What you have to do
Each line with the string "modBits" is to be copied from the records below.

Source records

theorem fits_iff_rowPattern (r : Row) (bs : List Byte) : r.fits bs = true ↔ RowPattern r bs := by
  cases r with
  | legacy => exact fits_legacy_iff bs
  | legacyRex => exact fits_legacyRex_iff bs
  | vex128 => exact matchBits_vex_iff bs fun b => (and_vexLenMask_eq_iff b).1
  | vex256 => exact matchBits_vex_iff bs fun b => (and_vexLenMask_eq_iff b).2
  | evexD128 =>
    exact matchBits_evex_iff bs (fun b => (and_evexP1Mask_eq_iff b).1) fun b => (and_evexP2Mask_eq_iff b).1
  | evexD256 =>
    exact matchBits_evex_iff bs (fun b => (and_evexP1Mask_eq_iff b).1) fun b => (and_evexP2Mask_eq_iff b).2.1
  | evexD512 =>
    exact matchBits_evex_iff bs (fun b => (and_evexP1Mask_eq_iff b).1) fun b => (and_evexP2Mask_eq_iff b).2.2
  | evexQ128 =>
    exact matchBits_evex_iff bs (fun b => (and_evexP1Mask_eq_iff b).2) fun b => (and_evexP2Mask_eq_iff b).1
  | evexQ256 =>
    exact matchBits_evex_iff bs (fun b => (and_evexP1Mask_eq_iff b).2) fun b => (and_evexP2Mask_eq_iff b).2.1
  | evexQ512 =>
    exact matchBits_evex_iff bs (fun b => (and_evexP1Mask_eq_iff b).2) fun b => (and_evexP2Mask_eq_iff b).2.2

theorem evexFamily_iff_inFamily (bs : List Byte) : evexFamily bs = true ↔ InFamily bs := by
  have hzero : ∀ b : Byte, b &&& 0x00 = 0x00 := fun b => BitVec.and_zero
  simp only [evexFamily, InFamily, matchBits_cons_iff, and_full_eq_iff, and_familyMask_eq_iff, hzero, matchBits_nil,
    true_and, and_true]
  constructor
  · rintro ⟨_, _, rfl, rfl, p0, _, rfl, h0, p1, _, rfl, h1, p2, _, rfl, _, tail, rfl, rfl⟩
    exact ⟨p0, p1, p2, tail, rfl, h0, h1⟩
  · rintro ⟨p0, p1, p2, tail, rfl, h0, h1⟩
    exact ⟨_, _, rfl, rfl, p0, _, rfl, h0, p1, _, rfl, h1, p2, _, rfl, _, tail, rfl, rfl⟩

/-- Settles O54: row by row, each mask reads the fields of its byte layout. -/
theorem rowsAreTheByteLayouts : Obligations.RowsAreTheByteLayouts :=
  ⟨fits_iff_rowPattern, evexFamily_iff_inFamily⟩

/-- Settles O4: the patterns of any two rows clash. -/
theorem opcodeRowsNeverOverlap : Obligations.OpcodeRowsNeverOverlap :=
  fun _ _ _ h h' => row_eq_of_fits h h'

/-! ## What a matching row decides: the first byte and the encoding kind (R57, R78) -/

/-- The first byte of an encoding of each kind (R57). -/
def kindByte : Kind → Byte
  | .legacy => 0x66#8
  | .vex => 0xC4#8
  | .evex => 0x62#8

theorem head_of_fits {r : Row} {bs : List Byte} (h : r.fits bs = true) : bs.head? = some (kindByte r.kind) := by
  rw [fits_iff_rowPattern] at h
  cases r with
  | legacy => obtain ⟨_, rfl⟩ := h; rfl
  | legacyRex => obtain ⟨_, _, rfl, -⟩ := h; rfl
  | vex128 | vex256 => obtain ⟨_, _, _, rfl, -⟩ := h; rfl
  | evexD128 | evexD256 | evexD512 => obtain ⟨_, _, _, _, rfl, -⟩ := h; rfl
  | evexQ128 | evexQ256 | evexQ512 => obtain ⟨_, _, _, _, rfl, -⟩ := h; rfl

/-- What a reader gives of what another reads. -/
theorem map_fst_eq_some_iff {α β : Type} {p : Option (α × List Byte)} {f : α → β} {b : β} {rest : List Byte} :
    (p.map fun r => (f r.1, r.2)) = some (b, rest) ↔ ∃ a, b = f a ∧ p = some (a, rest) := by
  simp only [Option.map_eq_some_iff, Prod.mk.injEq, Prod.exists]
  constructor
  · rintro ⟨a, _, hp, rfl, rfl⟩
    exact ⟨a, rfl, hp⟩
  · rintro ⟨a, rfl, hp⟩
    exact ⟨a, rest, hp, rfl, rfl⟩

theorem decodeLegacyRow_eq_pmulld {bs rest : List Byte} {i : Instr} (h : decodeLegacyRow bs = some (i, rest)) :
    ∃ o, i = .pmulld o := by
  unfold decodeLegacyRow at h
  split at h
  · obtain ⟨o, ho, -⟩ := map_fst_eq_some_iff.mp h
    exact ⟨o, ho⟩
  · cases h

theorem decodeLegacyRexRow_eq_pmulldRex {bs rest : List Byte} {i : Instr}
    (h : decodeLegacyRexRow bs = some (i, rest)) : ∃ o, i = .pmulldRex o := by
  unfold decodeLegacyRexRow at h
  split at h
  · obtain ⟨o, ho, -⟩ := map_fst_eq_some_iff.mp h
    exact ⟨o, ho⟩
  · cases h

theorem decodeVexRow_eq_mk {mk : VexOps → Instr} {bs rest : List Byte} {i : Instr}
    (h : decodeVexRow mk bs = some (i, rest)) : ∃ o, i = mk o := by
  unfold decodeVexRow at h
  split at h
  · obtain ⟨o, ho, -⟩ := map_fst_eq_some_iff.mp h
    exact ⟨o, ho⟩
  · cases h

theorem formKind_of_decodeRow {r : Row} {bs rest : List Byte} {i : Instr} (h : decodeRow r bs = some (i, rest)) :
    formKind (instrForm i) = r.kind := by
  cases r with
  | legacy => obtain ⟨o, rfl⟩ := decodeLegacyRow_eq_pmulld h; rfl
  | legacyRex => obtain ⟨o, rfl⟩ := decodeLegacyRexRow_eq_pmulldRex h; rfl
  | vex128 | vex256 => obtain ⟨o, rfl⟩ := decodeVexRow_eq_mk h; rfl
  | evexD128 | evexD256 | evexD512 => obtain ⟨o, rfl⟩ := decodeEvexRow_eq_mk h; rfl
  | evexQ128 | evexQ256 | evexQ512 => obtain ⟨o, rfl⟩ := decodeEvexRow_eq_mk h; rfl

/-- Settles O5: the row that was decoded fits, and has the instruction's kind. -/
theorem firstByteDecidesKind : Obligations.FirstByteDecidesKind := by
  intro bs rest i h
  obtain ⟨r, hfits, hread⟩ := exists_fits_of_decode h
  rw [head_of_fits hfits, formKind_of_decodeRow hread]
  cases r.kind <;> rfl

/-- Bytes that fit a row decode to what the row's decoder reads. -/
theorem decode_eq_instr_iff {r : Row} {bs rest : List Byte} {i : Instr} (h : r.fits bs = true) :
    decode bs = .instr i rest ↔ decodeRow r bs = some (i, rest) := by
  have hrow := matchRow_eq_some_iff.mpr h
  cases hread : decodeRow r bs with
  | none => simp [decode, hrow, hread]
  | some o => simp [decode, hrow, hread, Prod.ext_iff]

end Sys2Proof

namespace Sys2Proof

open Sys2Proof.Machine

/-! ## The length of the canonical bytes (R59) -/

theorem Disp.length_bytes (d : Disp) : d.bytes.length = d.len := by
  cases d <;> rfl

theorem length_tail_encodeSrc2 (src : Src2) : (encodeSrc2 src).tail.length = src.tailLen := by
  cases src with
  | reg n => rfl
  | mem m =>
    cases m with
    | base b d => exact d.length_bytes
    | rip d => rfl
    | sib b ix d => exact (congrArg (· + 1) d.length_bytes).trans (Nat.add_comm _ _)
    | sibNoBase ix d => rfl

theorem length_modrmTail (dest : VReg) (src : Src2) :
    (modrmTail dest (encodeSrc2 src)).length = 1 + src.tailLen := by
  rw [modrmTail, List.length_cons, length_tail_encodeSrc2, Nat.add_comm]

/-- Settles O2: four bytes before ModRM without REX and for VEX, five with REX and for EVEX. -/
theorem encodeLengthIsIlen : Obligations.EncodeLengthIsIlen := by
  intro i
  cases i with
  | pmulld o | pmulldRex o =>
    simp only [encode, encodeLegacy, encodeLegacyRex, List.length_cons, length_modrmTail, Instr.ilen]
    omega
  | vpmulldVex128 o | vpmulldVex256 o =>
    simp only [encode, encodeVex, List.length_cons, length_modrmTail, Instr.ilen]
    omega
  | vpmulldEvex128 o | vpmulldEvex256 o | vpmulldEvex512 o | vpmullqEvex128 o | vpmullqEvex256 o | vpmullqEvex512 o =>
    simp only [encode, encodeEvex, List.length_cons, length_modrmTail, Instr.ilen]
    omega

/-! ## Fields of bytes put together, and registers put together from their fields (R62, R65, R69, R74) -/

/-- A bit on top of the bits below it. -/
theorem ofBool_getLsbD_append_low {w : Nat} (x : BitVec w) (k : Nat) :
    BitVec.ofBool (x.getLsbD k) ++ x.extractLsb' 0 k = x.extractLsb' 0 (1 + k) := by
  have hbit : BitVec.ofBool (x.getLsbD k) = x.extractLsb' k 1 := by
    apply BitVec.eq_of_getLsbD_eq
    intro i hi
    obtain rfl : i = 0 := by omega
    simp
  rw [hbit, BitVec.extractLsb'_append_extractLsb'_eq_extractLsb' (Nat.zero_add k).symm]

theorem gpr_eq_append (g : Gpr) : BitVec.ofBool (g.getLsbD 3) ++ g.extractLsb' 0 3 = g :=
  (ofBool_getLsbD_append_low g 3).trans BitVec.extractLsb'_eq_self

theorem vreg_eq_append_low (n : VReg) : BitVec.ofBool (n.getLsbD 4) ++ n.extractLsb' 0 4 = n :=
  (ofBool_getLsbD_append_low n 4).trans BitVec.extractLsb'_eq_self

theorem vreg_eq_append (n : VReg) :
    BitVec.ofBool (n.getLsbD 4) ++ (BitVec.ofBool (n.getLsbD 3) ++ n.extractLsb' 0 3) = n := by
  rw [ofBool_getLsbD_append_low]
  exact vreg_eq_append_low n

/-- A register number below a power of two has no bit there. -/
theorem getLsbD_eq_false_of_lt {w i : Nat} {n : BitVec w} (h : n.toNat < 2 ^ i) : n.getLsbD i = false :=
  Nat.testBit_lt_two_pow h

section
variable (hi : BitVec 2) (mid lo : BitVec 3)

/-- A ModRM or SIB byte: its high two bits, and the fields of three bits below. -/
theorem extractLsb'_high : (hi ++ (mid ++ lo) : Byte).extractLsb' 6 2 = hi := by
  rw [BitVec.extractLsb'_append_eq_of_le (by decide)]
  exact BitVec.extractLsb'_eq_self

theorem extractLsb'_mid : (hi ++ (mid ++ lo) : Byte).extractLsb' 3 3 = mid := by
  rw [BitVec.extractLsb'_append_eq_of_add_le (by decide), BitVec.extractLsb'_append_eq_of_le (by decide)]
  exact BitVec.extractLsb'_eq_self

theorem extractLsb'_low : (hi ++ (mid ++ lo) : Byte).extractLsb' 0 3 = lo := by
  rw [BitVec.extractLsb'_append_eq_of_add_le (by decide), BitVec.extractLsb'_append_eq_of_add_le (by decide)]
  exact BitVec.extractLsb'_eq_self

end

/-! ## What the decoder reads from the bytes of an operand is the operand (R74, R75) -/

theorem Scale.ofBits_bits (sc : Scale) : Scale.ofBits sc.bits = sc := by
  cases sc <;> rfl

theorem takeDisp32_disp32Bytes (d : BitVec 32) (rest : List Byte) :
    takeDisp32 (disp32Bytes d ++ rest) = some (d, rest) := by
  have hd : d.extractLsb' 24 8 ++ (d.extractLsb' 16 8 ++ (d.extractLsb' 8 8 ++ d.extractLsb' 0 8)) = d := by
    rw [BitVec.extractLsb'_append_extractLsb'_eq_extractLsb' (start₁ := 0) (by decide),
      BitVec.extractLsb'_append_extractLsb'_eq_extractLsb' (start₁ := 0) (by decide),
      BitVec.extractLsb'_append_extractLsb'_eq_extractLsb' (start₁ := 0) (by decide)]
    exact BitVec.extractLsb'_eq_self
  simp only [disp32Bytes, List.cons_append, List.nil_append, takeDisp32, hd]

theorem decodeDisp_bytes (d : Disp) (rest : List Byte) : decodeDisp d.modBits (d.bytes ++ rest) = some (d, rest) := by
  cases d with
  | none => rfl
  | d8 d => rfl
  | d32 d => simp [decodeDisp, Disp.modBits, Disp.bytes, takeDisp32_disp32Bytes]

/-- A base register with the low bits 101 has a displacement, so that mod is not 00. -/
theorem not_base_and_mod_of_dispWellFormed {b : Gpr} {d : Disp} (h : dispWellFormed b d = true) :
    ¬ (b.extractLsb' 0 3 = 5#3 ∧ d.modBits = 0#2) := by
  rintro ⟨hbase, hmod⟩
  cases d with
  | none => simp [dispWellFormed, hbase] at h
  | d8 d => cases hmod
  | d32 d => cases hmod

theorem extractLsb'_low_sibByte (ix : Option Index) (base : BitVec 3) : (sibByte ix base).extractLsb' 0 3 = base := by
  cases ix with
  | none => exact extractLsb'_low _ _ _
  | some i => exact extractLsb'_low _ _ _

theorem decodeIndex_sibByte {limit : Nat} {ix : Option Index} (h : indexWellFormed limit ix = true) (base : BitVec 3) :
    decodeIndex (indexExt ix) (sibByte ix base) = ix := by
  cases ix with
  | none => rw [decodeIndex, sibByte, extractLsb'_mid]; rfl
  | some i =>
    obtain ⟨reg, scale⟩ := i
    simp only [indexWellFormed, Index.wellFormed, Bool.and_eq_true, bne_iff_ne] at h
    simp only [decodeIndex, sibByte, indexExt, extractLsb'_mid, extractLsb'_high, gpr_eq_append, if_neg h.1,
      Scale.ofBits_bits]

theorem decodeMem_encodeSrc2 {limit : Nat} {m : MemOp} (h : m.wellFormed limit = true) (rest : List Byte) :
    decodeMem (encodeSrc2 (.mem m)).x (encodeSrc2 (.mem m)).b (encodeSrc2 (.mem m)).mod (encodeSrc2 (.mem m)).rm
      ((encodeSrc2 (.mem m)).tail ++ rest) = some (m, rest) := by
  cases m with
  | base b d =>
    simp only [MemOp.wellFormed, Bool.and_eq_true, bne_iff_ne] at h
    obtain ⟨⟨hsib, hdisp⟩, -⟩ := h
    simp only [encodeSrc2, decodeMem, if_neg hsib, if_neg (not_base_and_mod_of_dispWellFormed hdisp), decodeDisp_bytes,
      Option.map_some, gpr_eq_append]
  | rip d => simp [encodeSrc2, decodeMem, takeDisp32_disp32Bytes]
  | sib b ix d =>
    simp only [MemOp.wellFormed, Bool.and_eq_true] at h
    obtain ⟨⟨hix, hdisp⟩, -⟩ := h
    simp only [encodeSrc2, decodeMem, List.cons_append, if_true, decodeSib, extractLsb'_low_sibByte,
      if_neg (not_base_and_mod_of_dispWellFormed hdisp), decodeDisp_bytes, Option.map_some, decodeIndex_sibByte hix,
      gpr_eq_append]
  | sibNoBase ix d =>
    simp only [encodeSrc2, decodeMem, List.cons_append, if_true, decodeSib, extractLsb'_low_sibByte, and_self,
      takeDisp32_disp32Bytes, Option.map_some, decodeIndex_sibByte h]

Answer
theorem decodeDisp_bytes (d : Disp) (rest : List Byte) : decodeDisp d.modBits (d.bytes ++ rest) = some (d, rest) := by
  | d32 d => simp [decodeDisp, Disp.modBits, Disp.bytes, takeDisp32_disp32Bytes]
    ¬ (b.extractLsb' 0 3 = 5#3 ∧ d.modBits = 0#2) := by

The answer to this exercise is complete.